You can be discouraged by failure, or you can learn from it. So go ahead and make mistakes, make all you can.... — Thomas J. Watson

You can be discouraged by failure, or you can learn from it. So go ahead and make mistakes, make all you can. Because, remember that's where you'll find success - on the far side of failure.

Author: Thomas J. Watson

Insight: Most of us treat failure like a disease to avoid at all costs. We stay quiet in meetings, stick to what we know works, choose the safe path. But this wisdom flips that script: failure isn't the opposite of success—it's the tuition you pay to get there. The thing is, the people who end up doing remarkable things aren't smarter or luckier. They just failed more often, and they paid attention while doing it. The tricky part Watson's pointing at is the difference between being discouraged by failure and learning from it. That's not a small distinction. You can mess up a presentation and spend weeks feeling like an impostor, or you can extract the specific thing that didn't land and adjust. Same failure, wildly different outcomes. The difference is whether you're treating it as evidence of your limits or as data you can actually use. What makes this particularly relevant now is how much easier it is to avoid failure than ever before—we can stay in comfortable corners online, never test ourselves publicly, never stumble. But that safety comes at a cost: no real growth, no discovery, no idea what you're actually capable of. The counterintuitive move is to go looking for controlled failures, the kind where stakes are manageable but the learning is real.

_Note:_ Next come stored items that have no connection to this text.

/-- Offset of the entry at PRODUCER of a stream's output ring. -/
def State.outputAt (s : State) (x : Stream) : Nat :=
  s.inWindow 1 (x.outOffset + 0x80 + x.outProducer % max 1 x.outEntries * x.outEntryBytes)

/-- Writes of FLAGS and of PRODUCER for a delivered output. -/
def State.flagWrite (s : State) (step : Nat) (r : SealRow) : List HostAccess :=
  match s.stream? r.stream with
  | some x =>
    let at_ := s.outputAt x + (if x.outEntryBytes = 8 then 6 else 8)
    hostWrites 0 (.seal step false) 2 at_ (le 1 r.flags)
  | none => []

def State.outProducerWrite (s : State) (step : Nat) (r : SealRow) : List HostAccess :=
  match s.stream? r.stream with
  | some x =>
    hostWrites 0 (.seal step true) 2 (s.inWindow 1 x.outOffset) (le 4 ((x.outProducer + 1) % 2 ^ 32))
  | none => []

/-- Nominal fabric cycles from a step's first pass start to its last pass end. -/
def StepRun.cycles (x : StepRun) : Nat := x.lastEnd - x.firstStart

/-- The writes of a step's seal in the order of R346, and the completion rings after them. -/
def State.sealWrites (s : State) (x : StepRun) (rows : List SealRow) : List HostAccess × KMap CompRing :=
  let es := rows.filter (·.entry)
  let gs := (es.map fun r => groupOf r.stream).eraseDups
  let (recs, comp) := gs.foldl (fun (p : List HostAccess × KMap CompRing) g =>
    let mine := es.filter fun r => groupOf r.stream = g
    let b := recordHeader 1 g (recordUnits mine.length) mine.length x.phase x.cls x.number s.fst x.epoch x.passes
      (x.cycles % 2 ^ 32) (x.wcet % 2 ^ 32) s.store.packageTag ++ mine.flatMap SealRow.bytes
    let (ws, ring) := s.putRecord g (.seal x.number false) b
    (p.1 ++ ws, kset p.2 g ring)) ([], s.srv.comp)
  let outs := rows.filter (·.delivered)
  let idx := gs.flatMap fun g => s.compProducer g (kgetD comp g {}).producer (.seal x.number true)
  (recs ++ outs.flatMap (s.flagWrite x.number) ++ outs.flatMap (s.outProducerWrite x.number) ++ idx, comp)

/-- Whether an earlier step that holds one of a step's streams is not yet sealed. -/
def State.sealsAfter (s : State) (x : StepRun) : Bool :=
  s.planner.steps.any fun y => y.number < x.number && y.streams.any fun n => x.streams.contains n

/-- SEAL_START (R332, R346): the step's last pass has ended, no read is in progress, and every group with an entry
has room. The chunks of one stream seal in their order. -/
def execSealStart (cyc step : Nat) (s : State) : Host.Outcome State Fault Refusal :=
  match s.planner.stepOf step with
  | none => .next s
  | some x =>
    if !x.complete || s.sealsAfter x || s.srv.intake.left ≠ 0 || !s.srv.sealing.isEmpty || !s.hlk.up then .next s
    else
      let s := s.stamp cyc
      let rows := x.streams.filterMap (s.sealRow x)
      let es := rows.filter (·.entry)
      let gs := (es.map fun r => groupOf r.stream).eraseDups
      if gs.any fun g => !s.recordFits g (es.filter fun r => groupOf r.stream = g).length then .next s
      else
        let (ws, comp) := s.sealWrites x rows
        let y : Seal := { step := step, fst := s.fst, rows := rows, committed := gs.isEmpty
                          saved := gs.map fun g => (g, (kgetD s.srv.comp g {}).producer) }
        let t := { s with srv := { s.srv with sealing := s.srv.sealing ++ [y], comp := comp } }
        .next (t.chain ws).pump

/-! ### The seal is complete -/

/-- TOKENS of the pages of a stream follow its context (Table 8-6). -/
def Pages.setTokens (p : Pages) (n context : Nat) : Pages :=
  { p with table := p.table.map fun e =>
      if e.1 / 512 = n then (e.1, { e.2 with tokens := min 64 (context - 64 * (e.1 % 512)) }) else e }

/-- A sealed row: context, counts, and the end of the turn. -/
def State.applyRow (s : State) (r : SealRow) : State :=
  match s.stream? r.stream with
  | none => s
  | some x =>
    let s := if r.suppressed || r.turnEnd then s.dropRows fun k => k = r.stream else s
    if r.suppressed then
      let t := s.dropQueued r.stream
      if r.turnOnly then t.endTurn r.stream else t.dropStream r.stream
    else
      let phase0 := r.units != 0
      let context := x.context + (if phase0 then r.units else 1)
      let used := x.turn.any fun u => u.consumed + r.units = u.total
      let t := s.modStream r.stream fun y =>
        { y with context := context
                 outProducer := if r.delivered then (y.outProducer + 1) % 2 ^ 32 else y.outProducer
                 lastSeal := if r.output then some s.tb.frame else y.lastSeal
                 lastToken := if r.output then some r.token else if phase0 then none else y.lastToken
                 turn := y.turn.map fun u =>
                   { u with consumed := u.consumed + r.units
                            outputs := if r.output then u.outputs + 1 else u.outputs
                            buffer := if used then 0 else u.buffer } }
      let t := if used then t.freeBuffer ((x.turn.map (·.buffer)).getD 0) else t
      let t := { t with pages := t.pages.setTokens r.stream context }
      let t := if r.output then t.charge x.tenant 1 else t
      if r.turnEnd then t.endTurn r.stream else t

/-- The sums of a group over a budget window (R356). -/
def GroupSum.add (g : GroupSum) (cycles wcet late discarded : Nat) : GroupSum :=
  { cycles := g.cycles + cycles, wcet := g.wcet + wcet, steps := g.steps + 1, late := g.late + late
    lateDiscarded := g.lateDiscarded + discarded, worst := max g.worst (cycles - wcet) }

/-- SEAL_COMPLETE (R346): every write of the seal has been acknowledged. -/
def execSealComplete (cyc step : Nat) (s : State) : Host.Outcome State Fault Refusal :=
  let writing := s.hlk.ordered.any fun a => match a.req with
    | .seal k _ => k = step
    | _ => false
  match s.srv.sealing.find? (·.step = step), s.planner.stepOf step with
  | some y, some x =>
    if writing then .next s
    else
      let s := s.stamp cyc
      let rows := y.rows
      let count (f : SealRow → Bool) : Nat := (rows.filter f).length
      let gs := (rows.map fun r => groupOf r.stream).eraseDups
      let sums := gs.foldl (fun (m : KMap GroupSum) g =>
        let mine := rows.filter fun r => groupOf r.stream = g
        let late := (mine.filter fun r => r.late && r.delivered).length
        let disc := (mine.filter fun r => r.late && !r.delivered).length
        kset m g ((kgetD m g {}).add x.cycles x.wcet late disc)) s.srv.sums
      let v := s.srv
      let t := { s with srv := { v with sealing := v.sealing.filter (·.step != step), sums := sums
                                        stepsSealed := sat 64 (v.stepsSealed + 1)
                                        outputsLate := sat 32 (v.outputsLate + count fun r => r.late)
                                        outputsSuppressed := sat 32 (v.outputsSuppressed + count fun r => r.suppressed) }
                        planner := { s.planner with steps := s.planner.steps.filter (·.number != step) } }
      .next ((rows.foldl State.applyRow t).releasePair step).pump
  | _, _ => .next s

/-! ### Ring geometry (R358) -/

/-- The zeros that a ring commit writes. -/
def State.zeroWrites (s : State) (ring : Nat) : List HostAccess :=
  match ring with
  | 0 => if s.reg Reg.SRV_INTAKE_ENTRIES = 0 then []
    else hostWrites 0 .zeroing 2 (s.inWindow 0 (s.reg Reg.SRV_INTAKE_BASE + 0x40)) (le 4 0)
  | 1 => if s.reg Reg.SRV_COMP_UNITS = 0 then []
    else (List.range 32).flatMap fun g => s.compProducer g 0 .zeroing
  | _ => if s.reg Reg.SRV_EVENT_ENTRIES = 0 then []
    else hostWrites 0 .zeroing 2 (s.inWindow 1 (s.reg Reg.SRV_EVENT_BASE)) (le 4 0)

/-- A ring has a new geometry: its indices are zero on both sides. -/
def State.zeroRing (s : State) (ring : Nat) : State :=
  let v := s.srv
  let t : State := match ring with
    | 0 => s.modIntake fun k => { k with consumer := 0, producer := 0 }
    | 1 => { s with srv := { v with comp := [] } }
    | _ => { s with srv := { v with eventProducer := 0, eventConsumer := 0 } }
  (t.chain (t.zeroWrites ring)).pump

/-- Whether a value lies in the range of an object of ring geometry. -/
def ringRange (p : Part) (sub value : Nat) : Bool :=
  match objRow 0x4010 sub with
  | some r => r.range.holds p value
  | none => false
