/-- One row at the exit: its elements, its scales and its faults. -/
def exitRow (p : ChainProgram) (vs : List Nat) (en : List Bool) : List Nat × List Byte × LaneFault :=
  let n := p.exitLanes
  let vs := vs.take n
  let en := en.take n
  let faults (rs : List LaneResult) : LaneFault :=
    (rs.zip en).foldl (fun a q => if q.2 then a.both q.1.2 else a) {}
  if p.exitMx then
    let blocks := (List.range (n / 32)).map fun b => mxBlock p.exitFormat ((vs.drop (32 * b)).take 32)
      ((en.drop (32 * b)).take 32)
    let rs := blocks.flatMap (·.2)
    (rs.map (·.1), blocks.map (·.1), faults rs)
  else
    let rs := (vs.zip en).map fun q =>
      if q.2 || p.maskFill then (if p.laneForm = 0 then exitValue p.exitFormat q.1 else (q.1, {})) else (0, {})
    (rs.map (·.1), [], faults rs)

/-! ### A firing (R166, R177, R185, R186) -/

/-- What a firing of a CHAIN station has to work with. -/
structure ChainIn where
  prog : ChainProgram
  /-- Program 0 to 3 of the station, and MARKS. -/
  sub : Nat
  marks : Nat
  produce0 : Nat
  produce1 : Nat
  in0 : List Flit
  in1 : List Flit
  vectors : List Flit
  masks : List Flit
  deriving DecidableEq, Repr, Inhabited

/-- What one firing yields. -/
structure ChainOut where
  run : ChainRun
  counters : ChainCounters
  out0 : List Flit := []
  out1 : List Flit := []
  deriving DecidableEq, Repr, Inhabited

/-- The 64 elements of a broadcast vector. -/
def vectorOf (bs : List Byte) : List (BitVec 32) :=
  (List.range 64).map fun i => BitVec.ofNat 32 (field bs (4 * i) 4)

/-- Whether a program reads a source. -/
def ChainProgram.reads (p : ChainProgram) (src : Nat) : Bool :=
  p.stages.any fun s => s.a.source = src || s.b.source = src || s.c.source = src

/-- A staging register with the flits that a firing consumes. -/
def PortStage.take (g : PortStage) (fs : List Flit) : PortStage :=
  { bytes := g.bytes ++ flitBytes fs, poison := g.poison || anyPoison fs
    last := (fs.getLast?.map (·.last)).getD g.last }

/-- A staging register after a firing used `n` bytes. Where the firing ends its tile and the newest flit was the last of
the input's, what is left is the zero fill of R82. -/
def PortStage.drop (g : PortStage) (n : Nat) (ends : Bool) : PortStage :=
  let bytes := if ends && g.last then [] else g.bytes.drop n
  { bytes := bytes, poison := g.poison && !bytes.isEmpty, last := g.last && !bytes.isEmpty }

/-- New broadcast vectors: those that the program uses, in the order ROWVEC, COLVEC, LIMVEC (R177). What they do not use
of input 2 stays in its staging register (R167). -/
def ChainIn.broadcast (x : ChainIn) (m : ChainRun) : ChainRun :=
  if !bit x.marks 2 then m
  else
    let next (m : ChainRun) (used : Bool) (f : ChainRun → List (BitVec 32) → ChainRun) : ChainRun :=
      if used && 256 ≤ m.staging2.bytes.length then
        { f m (vectorOf m.staging2.bytes) with staging2 := m.staging2.drop 256 false }
      else m
    let m := next m (x.prog.reads 3) fun m v => { m with rowvec := v }
    let m := next m (x.prog.reads 4) fun m v => { m with colvec := v }
    next m (x.prog.reads 10 || x.prog.maskLimit) fun m v => { m with limvec := v }

/-- Data flits of a byte string: `n` flits from `bs`, the first with FIRST and, at the end of a tile, the
last with LAST. -/
def dataFlits (n : Nat) (bs : List Byte) (first ends poison : Bool) (seq : Nat) : List Flit :=
  (List.range n).map fun i =>
    { kind := .data, first := first && i = 0, last := ends && i + 1 = n, poison := poison, seq := seq % 256,
      payload := payloadOf ((bs.drop (64 * i)).take 64) }

/-- State of row `i` of the tile, reset first in the first tile of a series (R187). -/
def ChainIn.statOf (x : ChainIn) (m : ChainRun) (i : Nat) : RowStat :=
  if bit x.marks 0 then {} else kgetD m.stats i {}

/-- Rows of side vectors that the end of a tile emits (R187), as (bytes, poison). -/
def ChainIn.sideTiles (x : ChainIn) (m : ChainRun) : List (List Byte × Bool) :=
  let rows := List.range 64
  let poison := m.stats.any fun p => p.2.poison
  let vec (f : Nat → BitVec 32) : List Byte := rows.flatMap fun i => le 4 (f i).toNat
  let st (i : Nat) : RowStat := kgetD m.stats i {}
  let lastTile := bit x.marks 1
  match x.prog.rowstat with
  | 1 =>
    (vec fun i => kgetD m.alphas i 0, poison) ::
      (if lastTile then [(vec fun i => (st i).s, poison), (vec fun i => (st i).m, poison)] else [])
  | 2 => if lastTile then [(vec fun i => (st i).s, poison)] else []
  | 3 => if lastTile then [(vec fun i => (st i).m, poison)] else []
  | 4 => if lastTile then [(vec fun i => (st i).index, poison), (vec fun i => (st i).m, poison)] else []
  | _ => []

/-- Flits of the side tiles that wait. -/
def sideFlits (ts : List (List Byte × Bool)) (sent : Nat) : List (List Byte × Bool × Bool × Bool) :=
  (ts.flatMap fun t =>
    let n := max 1 (ceilDiv t.1.length 64)
    (List.range n).map fun i => ((t.1.drop (64 * i)).take 64, t.2, i == 0, i + 1 == n)).drop sent

/-- Flits that whole side tiles take. -/
def sideSize (t : List Byte × Bool) : Nat := max 1 (ceilDiv t.1.length 64)

/-- Side tiles sent whole are dropped. -/
def dropSent : List (List Byte × Bool) → Nat → List (List Byte × Bool) × Nat
  | [], _ => ([], 0)
  | t :: ts, n => if sideSize t ≤ n then dropSent ts (n - sideSize t) else (t :: ts, n)

/-- A poisoned firing marks the state of the rows it touches (R186). -/
def markRows (stats : KMap RowStat) (row n : Nat) : KMap RowStat :=
  (List.range n).foldl (fun t k => kset t (row + k) { kgetD t (row + k) {} with poison := true }) stats
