-- ==== Sys2Proof/Machine/Dispatch.lean ====
section
/-! DEFINITION. One arm per command: what `exec` does is the meaning that the arm calls. -/

namespace Sys2Proof.Machine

Failure is tuition for success

You can be discouraged by failure, or you can learn from it. So go ahead and make mistakes, make all you can. Because, remember that's where you'll find success - on the far side of failure.

Most of us treat failure like a disease to avoid at all costs. We stay quiet in meetings, stick to what we know works, choose the safe path. But this wisdom flips that script: failure isn't the opposite of success—it's the tuition you pay to get there. The thing is, the people who end up doing remarkable things aren't smarter or luckier. They just failed more often, and they paid attention while doing it.

The tricky part Watson's pointing at is the difference between being discouraged by failure and learning from it. That's not a small distinction. You can mess up a presentation and spend weeks feeling like an impostor, or you can extract the specific thing that didn't land and adjust. Same failure, wildly different outcomes. The difference is whether you're treating it as evidence of your limits or as data you can actually use.

What makes this particularly relevant now is how much easier it is to avoid failure than ever before—we can stay in comfortable corners online, never test ourselves publicly, never stumble. But that safety comes at a cost: no real growth, no discovery, no idea what you're actually capable of. The counterintuitive move is to go looking for controlled failures, the kind where stakes are manageable but the learning is real.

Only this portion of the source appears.